* _What needs to be done_: Give back exactly the lines that run from the beginning of the entries to the line containing "inductive FaultKind where", both included, and nothing else.

___ Material shown ___

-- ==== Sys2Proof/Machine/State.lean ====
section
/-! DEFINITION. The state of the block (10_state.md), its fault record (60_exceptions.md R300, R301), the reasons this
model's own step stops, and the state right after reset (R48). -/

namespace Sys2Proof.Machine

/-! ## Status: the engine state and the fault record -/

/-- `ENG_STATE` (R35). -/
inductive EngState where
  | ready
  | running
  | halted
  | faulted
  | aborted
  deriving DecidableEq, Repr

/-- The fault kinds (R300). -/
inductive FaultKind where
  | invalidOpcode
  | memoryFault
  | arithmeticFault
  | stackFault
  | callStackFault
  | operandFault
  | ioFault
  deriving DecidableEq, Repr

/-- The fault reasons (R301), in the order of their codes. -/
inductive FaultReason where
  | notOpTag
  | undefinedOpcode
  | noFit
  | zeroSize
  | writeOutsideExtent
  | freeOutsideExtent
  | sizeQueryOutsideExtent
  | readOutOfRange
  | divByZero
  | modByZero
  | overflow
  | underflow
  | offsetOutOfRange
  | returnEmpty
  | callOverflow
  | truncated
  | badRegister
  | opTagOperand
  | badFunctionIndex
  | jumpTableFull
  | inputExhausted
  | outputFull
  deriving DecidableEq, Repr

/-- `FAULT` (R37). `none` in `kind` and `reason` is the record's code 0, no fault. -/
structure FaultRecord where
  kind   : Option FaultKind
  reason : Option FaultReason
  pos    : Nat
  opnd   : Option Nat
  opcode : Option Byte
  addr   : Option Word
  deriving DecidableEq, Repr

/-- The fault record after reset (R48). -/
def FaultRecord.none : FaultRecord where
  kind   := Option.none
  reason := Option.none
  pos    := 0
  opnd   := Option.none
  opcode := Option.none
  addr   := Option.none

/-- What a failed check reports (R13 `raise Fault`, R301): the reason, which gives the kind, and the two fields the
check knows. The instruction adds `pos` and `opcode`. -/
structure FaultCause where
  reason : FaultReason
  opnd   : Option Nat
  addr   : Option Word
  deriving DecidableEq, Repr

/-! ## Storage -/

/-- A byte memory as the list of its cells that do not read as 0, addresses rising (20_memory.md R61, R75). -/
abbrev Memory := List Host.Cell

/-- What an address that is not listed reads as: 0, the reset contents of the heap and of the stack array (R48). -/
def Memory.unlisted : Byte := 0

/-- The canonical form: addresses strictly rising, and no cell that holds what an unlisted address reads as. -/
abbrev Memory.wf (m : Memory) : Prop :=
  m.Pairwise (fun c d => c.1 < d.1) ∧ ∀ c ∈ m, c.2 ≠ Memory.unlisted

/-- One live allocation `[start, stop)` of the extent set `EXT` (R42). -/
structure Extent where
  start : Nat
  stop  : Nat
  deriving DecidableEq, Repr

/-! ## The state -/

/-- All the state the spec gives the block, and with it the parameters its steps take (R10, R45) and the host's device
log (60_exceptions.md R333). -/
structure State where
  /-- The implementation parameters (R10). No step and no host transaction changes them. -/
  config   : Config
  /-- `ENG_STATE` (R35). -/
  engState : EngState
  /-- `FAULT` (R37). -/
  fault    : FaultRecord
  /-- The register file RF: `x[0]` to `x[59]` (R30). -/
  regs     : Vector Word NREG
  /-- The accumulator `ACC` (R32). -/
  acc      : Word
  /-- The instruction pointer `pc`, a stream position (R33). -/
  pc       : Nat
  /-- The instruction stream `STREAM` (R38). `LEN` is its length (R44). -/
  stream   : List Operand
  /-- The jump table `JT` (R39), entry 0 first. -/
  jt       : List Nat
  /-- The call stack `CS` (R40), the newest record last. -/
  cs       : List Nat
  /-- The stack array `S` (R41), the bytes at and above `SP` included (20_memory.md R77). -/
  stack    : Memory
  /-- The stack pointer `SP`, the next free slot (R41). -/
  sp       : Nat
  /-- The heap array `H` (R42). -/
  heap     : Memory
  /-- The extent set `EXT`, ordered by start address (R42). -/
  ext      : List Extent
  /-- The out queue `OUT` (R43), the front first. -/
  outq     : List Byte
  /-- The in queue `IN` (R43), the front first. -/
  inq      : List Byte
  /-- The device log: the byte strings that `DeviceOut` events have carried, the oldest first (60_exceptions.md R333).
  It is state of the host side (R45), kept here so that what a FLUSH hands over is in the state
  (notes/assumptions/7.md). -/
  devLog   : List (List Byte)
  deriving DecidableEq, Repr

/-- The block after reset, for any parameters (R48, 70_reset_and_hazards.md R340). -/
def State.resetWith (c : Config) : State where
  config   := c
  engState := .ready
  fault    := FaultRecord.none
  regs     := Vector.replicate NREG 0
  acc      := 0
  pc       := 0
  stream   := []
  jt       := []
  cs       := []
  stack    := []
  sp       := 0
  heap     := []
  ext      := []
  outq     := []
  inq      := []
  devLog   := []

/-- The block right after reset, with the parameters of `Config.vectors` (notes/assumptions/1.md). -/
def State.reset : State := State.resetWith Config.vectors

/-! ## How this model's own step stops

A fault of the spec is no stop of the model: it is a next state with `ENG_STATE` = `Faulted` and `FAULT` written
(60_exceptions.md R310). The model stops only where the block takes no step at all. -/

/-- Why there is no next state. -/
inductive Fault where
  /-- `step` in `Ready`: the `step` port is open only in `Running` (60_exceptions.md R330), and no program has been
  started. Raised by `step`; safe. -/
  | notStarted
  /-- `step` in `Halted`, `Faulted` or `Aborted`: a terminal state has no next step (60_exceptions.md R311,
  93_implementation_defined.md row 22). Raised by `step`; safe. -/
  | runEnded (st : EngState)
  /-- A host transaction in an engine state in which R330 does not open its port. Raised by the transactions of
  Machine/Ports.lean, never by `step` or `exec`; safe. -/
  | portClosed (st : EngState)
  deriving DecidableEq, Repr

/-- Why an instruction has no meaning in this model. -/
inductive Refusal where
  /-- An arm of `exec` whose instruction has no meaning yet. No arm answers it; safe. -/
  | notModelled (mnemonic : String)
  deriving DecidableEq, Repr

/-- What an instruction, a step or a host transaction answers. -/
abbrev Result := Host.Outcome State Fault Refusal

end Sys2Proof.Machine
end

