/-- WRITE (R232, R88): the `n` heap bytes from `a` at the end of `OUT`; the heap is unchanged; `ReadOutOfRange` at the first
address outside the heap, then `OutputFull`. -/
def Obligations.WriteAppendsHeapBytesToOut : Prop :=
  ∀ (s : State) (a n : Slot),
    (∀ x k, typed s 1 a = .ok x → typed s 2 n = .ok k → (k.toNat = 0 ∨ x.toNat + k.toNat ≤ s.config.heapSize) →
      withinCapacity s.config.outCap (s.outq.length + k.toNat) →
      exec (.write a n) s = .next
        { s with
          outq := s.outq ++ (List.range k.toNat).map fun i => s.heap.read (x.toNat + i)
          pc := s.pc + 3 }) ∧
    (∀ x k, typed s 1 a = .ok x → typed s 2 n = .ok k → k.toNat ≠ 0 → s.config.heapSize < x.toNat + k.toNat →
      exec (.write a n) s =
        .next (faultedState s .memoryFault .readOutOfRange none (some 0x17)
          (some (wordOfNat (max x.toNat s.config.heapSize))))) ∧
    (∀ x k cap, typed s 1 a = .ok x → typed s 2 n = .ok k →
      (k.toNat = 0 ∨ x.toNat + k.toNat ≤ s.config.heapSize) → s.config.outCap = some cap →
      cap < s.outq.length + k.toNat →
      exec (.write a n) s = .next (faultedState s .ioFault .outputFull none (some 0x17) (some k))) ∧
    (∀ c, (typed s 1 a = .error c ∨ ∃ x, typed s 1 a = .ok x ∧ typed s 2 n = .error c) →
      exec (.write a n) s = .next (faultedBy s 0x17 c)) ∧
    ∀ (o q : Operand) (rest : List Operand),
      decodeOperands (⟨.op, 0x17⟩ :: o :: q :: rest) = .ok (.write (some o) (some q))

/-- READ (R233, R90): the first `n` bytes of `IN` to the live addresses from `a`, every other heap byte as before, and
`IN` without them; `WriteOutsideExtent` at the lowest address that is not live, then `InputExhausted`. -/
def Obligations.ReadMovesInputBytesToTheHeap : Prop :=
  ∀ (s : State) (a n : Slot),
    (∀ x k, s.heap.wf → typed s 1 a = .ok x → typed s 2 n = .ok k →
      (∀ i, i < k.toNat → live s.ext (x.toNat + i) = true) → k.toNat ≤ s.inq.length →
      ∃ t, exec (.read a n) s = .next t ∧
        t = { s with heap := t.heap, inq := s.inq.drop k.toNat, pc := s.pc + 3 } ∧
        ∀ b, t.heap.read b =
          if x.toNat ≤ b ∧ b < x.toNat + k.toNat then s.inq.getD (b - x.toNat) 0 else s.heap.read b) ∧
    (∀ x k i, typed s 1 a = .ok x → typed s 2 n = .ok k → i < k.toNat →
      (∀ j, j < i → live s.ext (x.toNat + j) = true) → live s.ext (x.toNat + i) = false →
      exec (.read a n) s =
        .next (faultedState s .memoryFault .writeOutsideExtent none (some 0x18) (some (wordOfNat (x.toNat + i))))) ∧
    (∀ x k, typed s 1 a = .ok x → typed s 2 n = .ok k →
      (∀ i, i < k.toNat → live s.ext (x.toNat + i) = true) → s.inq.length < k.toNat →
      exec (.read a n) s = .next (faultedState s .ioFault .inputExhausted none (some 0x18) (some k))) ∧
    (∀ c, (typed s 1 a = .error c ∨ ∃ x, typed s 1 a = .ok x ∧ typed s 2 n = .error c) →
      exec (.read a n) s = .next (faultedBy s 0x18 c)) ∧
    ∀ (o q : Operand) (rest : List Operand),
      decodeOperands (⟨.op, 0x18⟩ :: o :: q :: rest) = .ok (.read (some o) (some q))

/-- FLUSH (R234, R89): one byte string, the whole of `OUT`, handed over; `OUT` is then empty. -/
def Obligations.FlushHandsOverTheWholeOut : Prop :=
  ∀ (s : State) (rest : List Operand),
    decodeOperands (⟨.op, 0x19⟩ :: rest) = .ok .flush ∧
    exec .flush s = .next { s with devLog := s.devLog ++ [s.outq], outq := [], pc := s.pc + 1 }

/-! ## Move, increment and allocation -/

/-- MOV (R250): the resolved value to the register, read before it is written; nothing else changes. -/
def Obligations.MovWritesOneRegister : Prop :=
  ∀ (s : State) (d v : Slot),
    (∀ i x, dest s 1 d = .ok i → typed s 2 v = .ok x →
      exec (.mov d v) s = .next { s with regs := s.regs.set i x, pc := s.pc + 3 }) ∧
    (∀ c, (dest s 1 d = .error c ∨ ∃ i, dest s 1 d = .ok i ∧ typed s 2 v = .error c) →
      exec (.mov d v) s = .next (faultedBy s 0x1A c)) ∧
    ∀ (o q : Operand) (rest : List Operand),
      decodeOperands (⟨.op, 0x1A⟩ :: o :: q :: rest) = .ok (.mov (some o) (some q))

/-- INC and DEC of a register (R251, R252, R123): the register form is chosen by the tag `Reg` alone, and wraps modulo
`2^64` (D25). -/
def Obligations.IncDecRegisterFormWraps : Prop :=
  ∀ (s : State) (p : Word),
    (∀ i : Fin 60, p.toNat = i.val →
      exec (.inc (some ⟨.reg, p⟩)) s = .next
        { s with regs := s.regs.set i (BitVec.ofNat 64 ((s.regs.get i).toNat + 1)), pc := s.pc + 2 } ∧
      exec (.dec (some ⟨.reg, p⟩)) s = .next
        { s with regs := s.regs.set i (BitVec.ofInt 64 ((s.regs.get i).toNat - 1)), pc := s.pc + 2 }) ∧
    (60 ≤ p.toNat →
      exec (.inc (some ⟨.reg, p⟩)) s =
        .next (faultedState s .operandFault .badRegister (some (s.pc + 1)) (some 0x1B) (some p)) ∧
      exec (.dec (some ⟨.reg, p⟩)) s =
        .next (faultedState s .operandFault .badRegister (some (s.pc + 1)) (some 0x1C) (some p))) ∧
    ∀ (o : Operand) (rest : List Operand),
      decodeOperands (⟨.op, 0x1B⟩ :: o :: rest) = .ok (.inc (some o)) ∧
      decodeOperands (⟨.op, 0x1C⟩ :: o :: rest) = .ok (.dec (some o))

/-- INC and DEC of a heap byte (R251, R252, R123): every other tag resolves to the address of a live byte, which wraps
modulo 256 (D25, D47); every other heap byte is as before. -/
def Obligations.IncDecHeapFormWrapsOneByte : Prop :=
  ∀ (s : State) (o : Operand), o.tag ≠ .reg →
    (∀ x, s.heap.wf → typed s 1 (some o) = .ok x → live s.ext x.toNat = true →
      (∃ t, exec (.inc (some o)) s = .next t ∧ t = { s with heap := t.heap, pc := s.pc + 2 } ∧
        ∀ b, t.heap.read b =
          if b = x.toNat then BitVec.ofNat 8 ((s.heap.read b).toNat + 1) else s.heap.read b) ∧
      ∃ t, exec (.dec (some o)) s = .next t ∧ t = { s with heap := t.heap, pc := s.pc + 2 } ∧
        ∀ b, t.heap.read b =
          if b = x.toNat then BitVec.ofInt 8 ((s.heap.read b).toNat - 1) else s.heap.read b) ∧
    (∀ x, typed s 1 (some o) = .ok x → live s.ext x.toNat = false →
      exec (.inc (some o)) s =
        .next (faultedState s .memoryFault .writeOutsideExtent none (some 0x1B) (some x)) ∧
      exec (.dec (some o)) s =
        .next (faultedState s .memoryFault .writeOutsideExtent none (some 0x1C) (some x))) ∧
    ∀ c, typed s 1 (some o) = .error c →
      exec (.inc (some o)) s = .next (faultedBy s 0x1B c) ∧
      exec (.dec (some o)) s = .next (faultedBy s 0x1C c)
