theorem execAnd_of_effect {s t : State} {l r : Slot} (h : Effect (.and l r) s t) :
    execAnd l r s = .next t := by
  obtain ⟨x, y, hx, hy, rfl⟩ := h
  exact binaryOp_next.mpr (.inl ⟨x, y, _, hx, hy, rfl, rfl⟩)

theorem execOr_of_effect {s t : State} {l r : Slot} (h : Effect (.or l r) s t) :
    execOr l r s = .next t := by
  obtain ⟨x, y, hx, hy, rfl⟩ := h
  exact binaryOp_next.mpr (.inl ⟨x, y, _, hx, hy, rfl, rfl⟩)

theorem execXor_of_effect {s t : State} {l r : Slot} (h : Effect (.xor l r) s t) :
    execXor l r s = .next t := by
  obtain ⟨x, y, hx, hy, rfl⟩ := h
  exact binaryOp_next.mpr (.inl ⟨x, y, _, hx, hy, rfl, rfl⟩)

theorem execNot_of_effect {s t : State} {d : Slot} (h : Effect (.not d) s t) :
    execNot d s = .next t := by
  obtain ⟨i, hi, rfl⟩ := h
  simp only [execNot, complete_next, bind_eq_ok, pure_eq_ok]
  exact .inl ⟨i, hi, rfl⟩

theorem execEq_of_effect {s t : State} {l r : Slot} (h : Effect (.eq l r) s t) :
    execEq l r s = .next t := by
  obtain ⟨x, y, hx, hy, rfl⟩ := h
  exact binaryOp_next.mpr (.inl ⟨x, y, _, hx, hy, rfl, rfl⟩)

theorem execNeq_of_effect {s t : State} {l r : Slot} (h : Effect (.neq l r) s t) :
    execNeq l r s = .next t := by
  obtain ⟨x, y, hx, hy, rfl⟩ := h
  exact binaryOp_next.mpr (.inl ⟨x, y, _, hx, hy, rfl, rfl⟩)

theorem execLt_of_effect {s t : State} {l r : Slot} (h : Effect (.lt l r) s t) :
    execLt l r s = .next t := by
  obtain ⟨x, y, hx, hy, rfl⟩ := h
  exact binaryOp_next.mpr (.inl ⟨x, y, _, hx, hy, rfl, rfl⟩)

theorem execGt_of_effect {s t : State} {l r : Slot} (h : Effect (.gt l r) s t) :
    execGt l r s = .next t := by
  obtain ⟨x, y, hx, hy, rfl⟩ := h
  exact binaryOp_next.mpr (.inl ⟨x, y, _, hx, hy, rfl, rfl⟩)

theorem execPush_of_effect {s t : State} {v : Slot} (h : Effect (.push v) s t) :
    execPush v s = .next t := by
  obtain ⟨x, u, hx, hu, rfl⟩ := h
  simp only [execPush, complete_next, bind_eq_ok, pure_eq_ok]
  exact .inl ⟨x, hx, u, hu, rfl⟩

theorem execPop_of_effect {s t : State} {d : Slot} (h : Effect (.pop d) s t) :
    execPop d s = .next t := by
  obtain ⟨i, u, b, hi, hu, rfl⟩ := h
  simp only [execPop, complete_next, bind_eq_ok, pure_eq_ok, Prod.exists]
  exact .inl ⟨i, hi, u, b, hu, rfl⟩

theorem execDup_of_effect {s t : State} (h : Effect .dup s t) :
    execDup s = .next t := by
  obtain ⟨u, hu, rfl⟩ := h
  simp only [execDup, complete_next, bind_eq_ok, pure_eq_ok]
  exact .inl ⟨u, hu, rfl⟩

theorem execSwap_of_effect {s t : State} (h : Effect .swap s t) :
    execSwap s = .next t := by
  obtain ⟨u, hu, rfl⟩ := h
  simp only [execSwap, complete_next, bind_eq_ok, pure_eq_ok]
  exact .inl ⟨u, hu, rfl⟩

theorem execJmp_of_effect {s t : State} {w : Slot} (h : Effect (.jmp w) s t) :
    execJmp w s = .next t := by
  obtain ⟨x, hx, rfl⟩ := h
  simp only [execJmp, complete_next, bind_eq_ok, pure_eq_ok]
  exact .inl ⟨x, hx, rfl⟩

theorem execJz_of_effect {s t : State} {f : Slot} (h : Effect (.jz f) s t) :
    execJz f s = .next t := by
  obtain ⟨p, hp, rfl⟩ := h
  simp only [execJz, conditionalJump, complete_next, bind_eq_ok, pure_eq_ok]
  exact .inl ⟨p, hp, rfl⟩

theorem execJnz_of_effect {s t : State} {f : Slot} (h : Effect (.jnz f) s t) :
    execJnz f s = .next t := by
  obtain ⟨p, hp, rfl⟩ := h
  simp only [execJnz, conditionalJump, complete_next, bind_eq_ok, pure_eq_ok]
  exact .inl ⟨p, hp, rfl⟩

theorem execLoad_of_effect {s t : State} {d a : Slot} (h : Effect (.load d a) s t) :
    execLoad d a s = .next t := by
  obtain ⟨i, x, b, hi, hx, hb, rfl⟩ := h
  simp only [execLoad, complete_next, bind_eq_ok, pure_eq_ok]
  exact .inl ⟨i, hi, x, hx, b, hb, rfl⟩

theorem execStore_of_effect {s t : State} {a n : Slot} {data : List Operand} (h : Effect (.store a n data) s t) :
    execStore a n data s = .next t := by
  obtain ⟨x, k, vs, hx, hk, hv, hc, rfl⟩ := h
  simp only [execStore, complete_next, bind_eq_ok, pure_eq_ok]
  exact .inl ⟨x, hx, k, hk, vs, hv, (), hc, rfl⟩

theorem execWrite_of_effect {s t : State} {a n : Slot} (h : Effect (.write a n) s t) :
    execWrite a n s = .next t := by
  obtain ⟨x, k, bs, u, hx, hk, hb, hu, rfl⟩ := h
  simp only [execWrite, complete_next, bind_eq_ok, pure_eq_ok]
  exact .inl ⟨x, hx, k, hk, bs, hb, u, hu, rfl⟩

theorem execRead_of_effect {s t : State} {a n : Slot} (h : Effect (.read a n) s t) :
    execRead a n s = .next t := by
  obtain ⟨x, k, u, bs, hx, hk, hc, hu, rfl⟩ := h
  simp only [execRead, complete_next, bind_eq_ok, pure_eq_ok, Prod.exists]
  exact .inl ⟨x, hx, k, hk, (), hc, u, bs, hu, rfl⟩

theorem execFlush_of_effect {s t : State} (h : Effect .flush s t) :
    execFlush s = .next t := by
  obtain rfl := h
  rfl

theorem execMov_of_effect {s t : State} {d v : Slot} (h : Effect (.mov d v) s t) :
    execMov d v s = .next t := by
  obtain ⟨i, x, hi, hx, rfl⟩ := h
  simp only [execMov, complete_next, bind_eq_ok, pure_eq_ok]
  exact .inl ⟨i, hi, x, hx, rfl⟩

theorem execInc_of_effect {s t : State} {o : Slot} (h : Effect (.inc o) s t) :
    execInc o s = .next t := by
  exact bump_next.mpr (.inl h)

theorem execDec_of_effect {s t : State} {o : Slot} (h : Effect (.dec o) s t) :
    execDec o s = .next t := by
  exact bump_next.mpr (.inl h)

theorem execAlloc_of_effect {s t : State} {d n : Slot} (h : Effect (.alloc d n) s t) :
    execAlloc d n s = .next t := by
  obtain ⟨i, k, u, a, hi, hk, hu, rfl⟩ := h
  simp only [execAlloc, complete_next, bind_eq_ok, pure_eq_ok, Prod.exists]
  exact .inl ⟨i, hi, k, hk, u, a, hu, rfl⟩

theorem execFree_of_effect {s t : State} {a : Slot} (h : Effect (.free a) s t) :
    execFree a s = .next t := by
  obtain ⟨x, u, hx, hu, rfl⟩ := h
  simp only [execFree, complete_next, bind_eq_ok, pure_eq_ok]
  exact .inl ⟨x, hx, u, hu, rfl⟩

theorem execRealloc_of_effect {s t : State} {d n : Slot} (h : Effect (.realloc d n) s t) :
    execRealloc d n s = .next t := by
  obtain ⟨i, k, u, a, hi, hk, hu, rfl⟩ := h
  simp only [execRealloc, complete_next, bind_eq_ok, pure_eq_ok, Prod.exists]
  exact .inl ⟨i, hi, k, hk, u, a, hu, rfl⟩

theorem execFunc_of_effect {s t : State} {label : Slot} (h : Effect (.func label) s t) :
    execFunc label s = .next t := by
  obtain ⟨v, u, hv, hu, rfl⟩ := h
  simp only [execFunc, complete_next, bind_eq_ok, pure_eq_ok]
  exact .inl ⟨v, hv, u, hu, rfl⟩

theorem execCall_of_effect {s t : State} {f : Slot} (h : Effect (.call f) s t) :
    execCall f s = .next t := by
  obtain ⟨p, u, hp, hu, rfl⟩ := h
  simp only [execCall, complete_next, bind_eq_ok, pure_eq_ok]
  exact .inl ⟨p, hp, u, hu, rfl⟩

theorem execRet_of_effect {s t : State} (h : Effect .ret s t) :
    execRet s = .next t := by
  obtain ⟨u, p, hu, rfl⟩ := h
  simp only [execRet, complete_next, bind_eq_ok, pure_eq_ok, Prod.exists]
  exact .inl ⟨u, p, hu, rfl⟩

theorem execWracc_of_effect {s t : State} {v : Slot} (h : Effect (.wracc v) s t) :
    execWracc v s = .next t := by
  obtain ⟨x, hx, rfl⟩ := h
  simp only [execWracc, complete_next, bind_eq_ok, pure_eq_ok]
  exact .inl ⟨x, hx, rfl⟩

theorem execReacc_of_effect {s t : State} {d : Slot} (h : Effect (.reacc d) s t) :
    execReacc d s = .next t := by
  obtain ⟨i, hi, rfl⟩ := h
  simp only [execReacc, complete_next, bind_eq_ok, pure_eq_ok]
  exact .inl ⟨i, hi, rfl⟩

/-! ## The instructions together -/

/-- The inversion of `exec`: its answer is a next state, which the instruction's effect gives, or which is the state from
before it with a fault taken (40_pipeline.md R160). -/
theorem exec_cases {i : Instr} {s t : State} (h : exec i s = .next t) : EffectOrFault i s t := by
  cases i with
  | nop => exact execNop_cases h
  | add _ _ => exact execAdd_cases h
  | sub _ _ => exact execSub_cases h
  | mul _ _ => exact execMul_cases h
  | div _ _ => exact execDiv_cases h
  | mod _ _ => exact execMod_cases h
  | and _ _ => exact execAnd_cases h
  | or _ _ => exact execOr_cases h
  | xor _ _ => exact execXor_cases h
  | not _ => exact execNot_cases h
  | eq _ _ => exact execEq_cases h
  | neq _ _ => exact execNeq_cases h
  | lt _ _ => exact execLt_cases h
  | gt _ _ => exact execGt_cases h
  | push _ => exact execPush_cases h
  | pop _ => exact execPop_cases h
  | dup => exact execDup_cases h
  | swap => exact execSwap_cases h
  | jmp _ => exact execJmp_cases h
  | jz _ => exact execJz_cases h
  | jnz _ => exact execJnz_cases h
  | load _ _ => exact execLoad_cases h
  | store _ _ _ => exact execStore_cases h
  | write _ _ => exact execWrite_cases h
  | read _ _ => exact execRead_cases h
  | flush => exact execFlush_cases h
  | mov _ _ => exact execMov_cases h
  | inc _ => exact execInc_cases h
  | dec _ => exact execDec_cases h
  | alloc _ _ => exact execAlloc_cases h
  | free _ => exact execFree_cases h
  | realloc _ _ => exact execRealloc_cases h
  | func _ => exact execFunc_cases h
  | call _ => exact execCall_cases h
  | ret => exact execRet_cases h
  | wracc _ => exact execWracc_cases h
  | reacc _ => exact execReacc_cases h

___

* _Answer area_:
-- ==== Sys2Proof/Machine/State.lean ====
section
/-! DEFINITION. The state of the block (10_state.md), its fault record (60_exceptions.md R300, R301), the reasons this
model's own step stops, and the state right after reset (R48). -/

namespace Sys2Proof.Machine

/-! ## Status: the engine state and the fault record -/

/-- `ENG_STATE` (R35). -/
inductive EngState where
  | ready
  | running
  | halted
  | faulted
  | aborted
  deriving DecidableEq, Repr

/-- The fault kinds (R300). -/
inductive FaultKind where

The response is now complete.